It is credible that the large percentage of Successes and Partial Successes in the first 14 experiments and 24 among the latest ones should have been obtained by one method, that (aside from these) during the earlier months another and quite different method should have been employed, and that (still aside from these) later a third and quite different method should have been resorted to, and yet the whole mass of results be homogeneous? It would certainly be expected that the inauguration of any new method would in some way be reflected in the nature of the results. But the lot produced with intervening distances too great to admit of the involuntary whispering theory melts imperceptibly into the lot produced with the agent and percipient together so that the involuntary whispering process is conceivable, and this in turn melts imperceptibly into the lot where all precautions are discarded, and this again into long-distance experiments and out, without it being possible to detect any changes in the character of the results at the points of junction. Throughout there is homogeneity, some successes being correct literally, some incompletely and partially, some results only suggestive and some entire failures. Throughout we find some corresponding in both shape and meaning, some in idea but not shape, and some in shape only and misinterpreted by the percipient; in fact, all the peculiarities of Mrs. Sinclair’s work are to be found in about equal proportions in all stages. There is perceptible a gradual though irregular tendency to decline in the ratio of success achieved, but in such a manner that the decline cannot be chronologically connected with any of the changes of method.

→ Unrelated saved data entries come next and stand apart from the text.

-- ==== Sys2Proof/Machine/Builder.lean ====
section
/-!
DEFINITION. The tree builder: BUILD (R90 to R98).
-/

namespace Sys2Proof.Machine

/-- `NODE[i].WEIGHT`. -/
def weightAt (s : State) (i : Nat) : Nat :=
  match nodeAt s i with
  | some n => n.weight.toNat
  | none => 0

/-- The priority order: `(WEIGHT, index)` compared lexicographically (R91). -/
def keyLess (s : State) (i j : Nat) : Bool :=
  weightAt s i < weightAt s j || (weightAt s i == weightAt s j && i < j)

/-- The node of least key among `i` and the nodes of `q` (R91). -/
def argmin (s : State) : Nat → List Nat → Nat
  | i, [] => i
  | i, j :: q => argmin s (if keyLess s j i then j else i) q

/-- Extraction from the collection Q (R91, R45): the node of least key, and the collection without it. -/
def extractMin (s : State) : List Nat → Option (Nat × List Nat)
  | [] => none
  | i :: q => some (argmin s i q, (i :: q).erase (argmin s i q))

/-- `FREQ[0..256]` with the symbols, in ascending symbol order (R92). The last is the hardwired 1 of the end-of-stream
symbol (R40). -/
def freqList (s : State) : List (Word × Nat) :=
  s.freq.toList.zipIdx ++ [(freqAt s Config.eofSym, Config.eofSym)]

/-- A leaf for every symbol listed whose count is not 0, in that order, and its index added to Q (R92). -/
def placeLeaves : List (Word × Nat) → List Nat → State → List Nat × State
  | [], q, s => (q, s)
  | (count, sym) :: rest, q, s =>
    if count = 0#32 then placeLeaves rest q s
    else placeLeaves rest (q ++ [s.nodeCount.toNat]) (pushNode (leafNode sym count) s)

/-- The merging loop of BUILD: while Q holds two nodes or more, the two of least key become the LEFT and the RIGHT child of
a new node (R90, R93, R94). It answers the only element that is left. The first argument is at least `|Q|`, which every
merge makes smaller by one (R203). -/
def mergeLoop : Nat → List Nat → State → Run Nat
  | 0, _, _ => .stuck .notATree
  | k + 1, q, s =>
    match extractMin s q with
    | none => .stuck .notATree
    | some (a, q1) =>
      match extractMin s q1 with
      | none => .ok a s
      | some (b, q2) =>
        if weightAt s a + weightAt s b > Config.weightMax then
          raise (opcode .build) .weightOverflow 0#8 s.nodeCount.toNat s
        else
          mergeLoop k (q2 ++ [s.nodeCount.toNat])
            (pushNode (innerNode a b (BitVec.ofNat 32 (weightAt s a + weightAt s b))) s)

/-- The pseudocode of BUILD (R90). -/
def buildBody (s : State) : Run Unit :=
  let (q, s1) := placeLeaves (freqList s) [] (dropTree s)
  (mergeLoop q.length q s1).bind fun r s2 => .ok () { s2 with root := BitVec.ofNat 10 r, treeValid := true }

/-- BUILD (R90). -/
def execBuild (s : State) : Host.Outcome State Fault Refusal := runCommand buildBody s

end Sys2Proof.Machine
end

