-- ==== Sys2Proof/Certificates/Slice0/Obligations.lean ====
section
/-!
DEFINITION. The statements for the provers, in the order of OBLIGATIONS.json.
-/

open Sys2Proof Sys2Proof.Machine

/-! ## Command words -/

/-- R73: the fifteen command words. -/
def Obligations.CommandWordsDecode : Prop :=
  decode 0x00000000#32 = .ok .nop ∧ decode 0x00000001#32 = .ok .clear ∧ decode 0x00000002#32 = .ok .count ∧
  decode 0x00000003#32 = .ok .build ∧ decode 0x00000004#32 = .ok .genTable ∧ decode 0x00000005#32 = .ok .writeMagic ∧
  decode 0x00000006#32 = .ok .serialize ∧ decode 0x00000007#32 = .ok .encode ∧ decode 0x00000008#32 = .ok .checkMagic ∧
  decode 0x00000009#32 = .ok .deserialize ∧ decode 0x0000000A#32 = .ok .decode ∧ decode 0x0000000B#32 = .ok .rewindIn ∧
  decode 0x0000000C#32 = .ok .flushOut ∧ decode 0x00000010#32 = .ok .compress ∧ decode 0x00000011#32 = .ok .decompress

/-- R71, R74: a word is a command exactly when bits [31:8] are 0 and bits [7:0] are one of the fifteen opcodes. A CMD write of
any other word raises ILLEGAL_COMMAND with ERR_INFO the word, and STEP its bits [7:0] (R27). -/
def Obligations.OnlyTheseWordsAreCommands : Prop :=
  (∀ w : Word, (∃ i, decode w = .ok i) ↔
    w.toNat / 256 = 0 ∧
      w.toNat % 256 ∈ [0x00, 0x01, 0x02, 0x03, 0x04, 0x05, 0x06, 0x07, 0x08, 0x09, 0x0A, 0x0B, 0x0C, 0x10, 0x11]) ∧
  (∀ (s : State) (a : Nat) (w : Word) (rest : List HostAction), Ready s → s.host = .memWrite a w :: rest →
    a % 65536 / 4 = 1 →
    (w.toNat / 256 ≠ 0 ∨ (0x0D ≤ w.toNat % 256 ∧ w.toNat % 256 ≤ 0x0F) ∨ 0x12 ≤ w.toNat % 256) →
    step s = .next (aborted 0x10#8 0#8 (w.setWidth 8) w.toNat (popAction rest s)))

/-- Decoding undoes encoding for every command, and a word that decodes is the encoding of what it decodes to. -/
def Obligations.DecodeInvertsEncode : Prop :=
  (∀ i : Instr, i.wellFormed = true → decode (encode i) = .ok i) ∧
  (∀ (w : Word) (i : Instr), decode w = .ok i → encode i = w)

/-! ## A step, and the host bus -/

/-- A step carries out the host's next action, whatever its address is modulo 2^16 and 4. When that is a CMD write of a word
that decodes to `i`, the step is `exec i` at the state with the action taken from the list. `withFetchWord` puts such a write
in front of the list. With no action pending nothing changes (log entry 1, the model's choice). -/
def Obligations.StepIssuesTheDecodedCommand : Prop :=
  (∀ (s : State) (a : Nat) (w : Word) (rest : List HostAction) (i : Instr), s.host = .memWrite a w :: rest →
    a % 65536 / 4 = 1 → decode w = .ok i → step s = exec i (popAction rest s)) ∧
  (∀ (s : State) (nbits w : Nat),
    s.withFetchWord nbits w = { s with host := .memWrite 0x0004 (BitVec.ofNat 32 (w % 2 ^ nbits)) :: s.host }) ∧
  (∀ (s : State) (a : HostAction) (rest : List HostAction), s.host = a :: rest →
    step s = hostAction a (popAction rest s)) ∧
  (∀ s : State, s.host = [] → step s = .next s)
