-- ==== Sys2Proof/Laws/Counter.lean ====
section
/-!
SUPPORT. COUNT (R80 to R86): its loop counts the whole bytes one after the other.
-/

namespace Sys2Proof.Machine

/-- `FREQ[sym]` of a byte symbol is the stored count. -/
theorem freqAt_of_lt {s : State} {i : Nat} (h : i < 256) : freqAt s i = s.freq[i] := by
  simp [freqAt, Config.eofSym, h, Nat.ne_of_lt h]

@[simp] theorem freqAt_eof (s : State) : freqAt s Config.eofSym = 1#32 := by simp [freqAt]

/-- The state after the bytes listed were read and counted. -/
def counted : List Byte → State → State
  | [], s => s
  | b :: bs, s => counted bs (countByte b.toNat (advance 8 s))

/-- Counting bytes changes FREQ, COUNT_TOTAL and IN_POS only (R86). -/
theorem counted_eq (bs : List Byte) (s : State) :
    counted bs s =
      { s with freq := (counted bs s).freq, countTotal := s.countTotal + BitVec.ofNat 32 bs.length,
               inPos := s.inPos + BitVec.ofNat 64 (8 * bs.length) } := by
  induction bs generalizing s with
  | nil => simp [counted]
  | cons b bs ih =>
    rw [counted, ih]
    simp only [countByte, setFreq, advance, List.length_cons, BitVec.add_assoc, ← BitVec.ofNat_add, Nat.mul_add,
      Nat.add_comm]

theorem counted_inBits (bs : List Byte) (s : State) : (counted bs s).inBits = s.inBits := by rw [counted_eq]

theorem counted_countTotal (bs : List Byte) (s : State) :
    (counted bs s).countTotal = s.countTotal + BitVec.ofNat 32 bs.length := by rw [counted_eq]

theorem counted_inPos (bs : List Byte) (s : State) :
    (counted bs s).inPos = s.inPos + BitVec.ofNat 64 (8 * bs.length) := by rw [counted_eq]

/-- One byte counted adds 1 to its own entry (R84). -/
theorem countByte_freq_getElem (r : Nat) (s : State) (i : Nat) (hi : i < 256) :
    (countByte r s).freq[i] = if r = i then s.freq[i] + 1#32 else s.freq[i] := by
  have h : (countByte r s).freq[i] = (s.freq.setIfInBounds r (freqAt s r + 1#32))[i] := rfl
  rw [h, Vector.getElem_setIfInBounds]
  split
  · next hr => subst hr; rw [freqAt_of_lt hi]
  · rfl

/-- `FREQ[i]` grows by the number of bytes equal to `i` (R84). -/
theorem counted_freq (bs : List Byte) (s : State) (i : Nat) (hi : i < 256) :
    (counted bs s).freq[i] = s.freq[i] + BitVec.ofNat 32 (bs.count (BitVec.ofNat 8 i)) := by
  induction bs generalizing s with
  | nil => simp [counted]
  | cons b bs ih =>
    rw [counted, ih, countByte_freq_getElem _ _ _ hi, List.count_cons]
    have hs : (advance 8 s).freq[i] = s.freq[i] := rfl
    rw [hs]
    by_cases h : b.toNat = i
    · have hbi : b = BitVec.ofNat 8 i := by rw [← h]; simp
      simp [hbi, hi, BitVec.ofNat_add, BitVec.add_assoc, BitVec.add_comm]
      ac_rfl
    · have hbi : b ≠ BitVec.ofNat 8 i := by
        rintro rfl
        exact h (by simp [Nat.mod_eq_of_lt hi])
      simp [h, hbi]

theorem counted_portOk {bs : List Byte} {s : State} {rest : Bits} (hp : PortOk s)
    (hr : remaining s = bytesToBits bs ++ rest) : PortOk (counted bs s) ∧ remaining (counted bs s) = rest := by
  have hn : 8 * bs.length ≤ bitsLeft s := by rw [← length_remaining, hr]; simp
  have h1 : (counted bs s).inPos = (advance (8 * bs.length) s).inPos := counted_inPos bs s
  refine ⟨(hp.advance hn).congr (counted_inBits bs s) h1, ?_⟩
  rw [remaining_congr (s := advance (8 * bs.length) s) (counted_inBits bs s) h1]
  exact remaining_advance_append hp hr (by simp)

/-- The loop of COUNT, where whole bytes follow and COUNT_MAX is not exceeded: they are read and counted (R80, R83). -/
theorem countLoop_bytes (bs : List Byte) (k : Nat) (rest : Bits) (s : State) (hp : PortOk s)
    (hr : remaining s = bytesToBits bs ++ rest) (hc : s.countTotal.toNat + bs.length ≤ Config.countMax) :
    countLoop (bs.length + k) s = countLoop k (counted bs s) := by
  induction bs generalizing s with
  | nil => simp [counted]
  | cons b bs ih =>
    rw [bytesToBits_cons, List.append_assoc] at hr
    rw [List.length_cons] at hc
    have hread := readByte_of_append hr
    have hne : (advance 8 s).countTotal.toNat ≠ Config.countMax := by rw [advance_countTotal]; omega
    rw [List.length_cons, Nat.add_right_comm, countLoop, hread]
    simp only [hne, if_false]
    rw [counted, ih]
    · exact (hp.advance_append hr (by simp)).congr rfl rfl
    · exact remaining_advance_append hp hr (by simp)
    · unfold Config.countMax at hc ⊢
      rw [countByte_countTotal, advance_countTotal, BitVec.toNat_add]
      simp only [BitVec.toNat_ofNat, Nat.reducePow, Nat.one_mod]
      omega

/-- COUNT at fewer than 8 bits finds IN exhausted. -/
theorem countLoop_zero (s : State) : countLoop 0 s = countEnd s := rfl

/-- The whole of COUNT's pseudocode on whole bytes and a tail of fewer than 8 bits (R80). -/
theorem countBody_bytes (bs : List Byte) (tail : Bits) (s : State) (hp : PortOk s)
    (hr : remaining s = bytesToBits bs ++ tail) (ht : tail.length < 8) (hc : bs.length ≤ Config.countMax) :
    countBody s = countEnd (counted bs (dropCounts s)) := by
  have hk : bitsLeft s / Config.byteW = bs.length + 0 := by
    rw [← length_remaining, hr]
    simp [Config.byteW]
    omega
  rw [countBody, hk, countLoop_bytes bs 0 tail (dropCounts s) (hp.congr rfl rfl) hr (by simpa using hc), countLoop_zero]

/-- The whole of COUNT's pseudocode where a byte follows the COUNT_MAX-th (R83). -/
theorem countBody_overflow (bs : List Byte) (r : Byte) (rest : Bits) (s : State) (hp : PortOk s)
    (hr : remaining s = bytesToBits bs ++ (spell 8 r.toNat ++ rest)) (hc : bs.length = Config.countMax) :
    countBody s =
      raise (opcode .count) .countOverflow 0#8 r.toNat (advance 8 (counted bs (dropCounts s))) := by
  have hk : ∃ k, bitsLeft s / Config.byteW = bs.length + (k + 1) := by
    refine ⟨bitsLeft s / Config.byteW - bs.length - 1, ?_⟩
    have : bs.length + 1 ≤ bitsLeft s / Config.byteW := by
      rw [← length_remaining, hr]
      simp [Config.byteW]
      omega
    omega
  obtain ⟨k, hk⟩ := hk
  have hp0 : PortOk (dropCounts s) := hp.congr rfl rfl
  have hr0 : remaining (dropCounts s) = bytesToBits bs ++ (spell 8 r.toNat ++ rest) := hr
  rw [countBody, hk, countLoop_bytes bs (k + 1) _ (dropCounts s) hp0 hr0 (by simp [hc]), countLoop,
    readByte_of_append (counted_portOk hp0 hr0).2]
  have h : (advance 8 (counted bs (dropCounts s))).countTotal.toNat = Config.countMax := by
    rw [advance_countTotal, counted_countTotal, hc]
    simp [Config.countMax]
  simp only [h, if_true]

/-- The errors of COUNT, with their DETAIL (R163). -/
abbrev countErrors : List (Err × BitVec 8) := [(.readExhausted, 0#8), (.countOverflow, 0#8)]

/-- What reading, counting and raising keep, COUNT keeps (R86). -/
theorem countLoop_all {P Q : State → Prop} (h1 : ∀ s, P s → 8 ≤ bitsLeft s → P (advance 8 s))
    (h2 : ∀ r s, P s → P (countByte r s))
    (h3 : ∀ e ∈ countErrors, ∀ i s, P s → Q (raised (opcode .count) e.1 e.2 i s)) (k : Nat) (s : State) (h : P s) :
    (countLoop k s).Post P Q := by
  have hend : ∀ s, P s → (countEnd s).Post P Q := by
    intro s h
    unfold countEnd
    split
    · exact h
    · exact h3 (.readExhausted, 0#8) (by simp) _ _ h
  induction k generalizing s with
  | zero => exact hend s h
  | succ k ih =>
    rw [countLoop]
    split
    · exact hend s h
    · next r s1 hread =>
      obtain ⟨hb, -, rfl⟩ := readBits_eq_some_iff.mp hread
      split
      · exact h3 (.countOverflow, 0#8) (by simp) _ _ (h1 _ h hb)
      · exact ih _ (h2 _ _ (h1 _ h hb))

theorem countBody_ends (s : State) : (countBody s).Ends := by
  have hend : ∀ s, (countEnd s).Ends := by
    intro s
    unfold countEnd
    split <;> simp
  have hloop : ∀ k s, (countLoop k s).Ends := by
    intro k
    induction k with
    | zero => exact hend
    | succ k ih =>
      intro s
      rw [countLoop]
      split
      · exact hend s
      · split
        · simp
        · exact ih _
  exact hloop _ _

end Sys2Proof.Machine
end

The “peeking” theory cannot be applied to the experiments of Class I. The “involuntary whispering” theory cannot be applied to the experiments of Class II. Neither the “peeking” nor the “involuntary whispering” theory can be applied to experiments of Class III.
Only the theory of chance coincidence can be applied as a single explanation of the experiments of all three classes. Let this be done and there is simply massed a greater amount of material for the demolition of the chance coincidence theory by anyone who will undertake a large series of precisely parallel experiments in Guessing.
For myself, I am willing to say, perhaps for the fourth time, that I am willing to rest the whole case on those experiments to which no one, presumably, will have the hardihood to apply either the theory of “involuntary whispering” or that of “peeking,” that is to say, those experiments in which agent and percipient were either in separate rooms or many miles apart.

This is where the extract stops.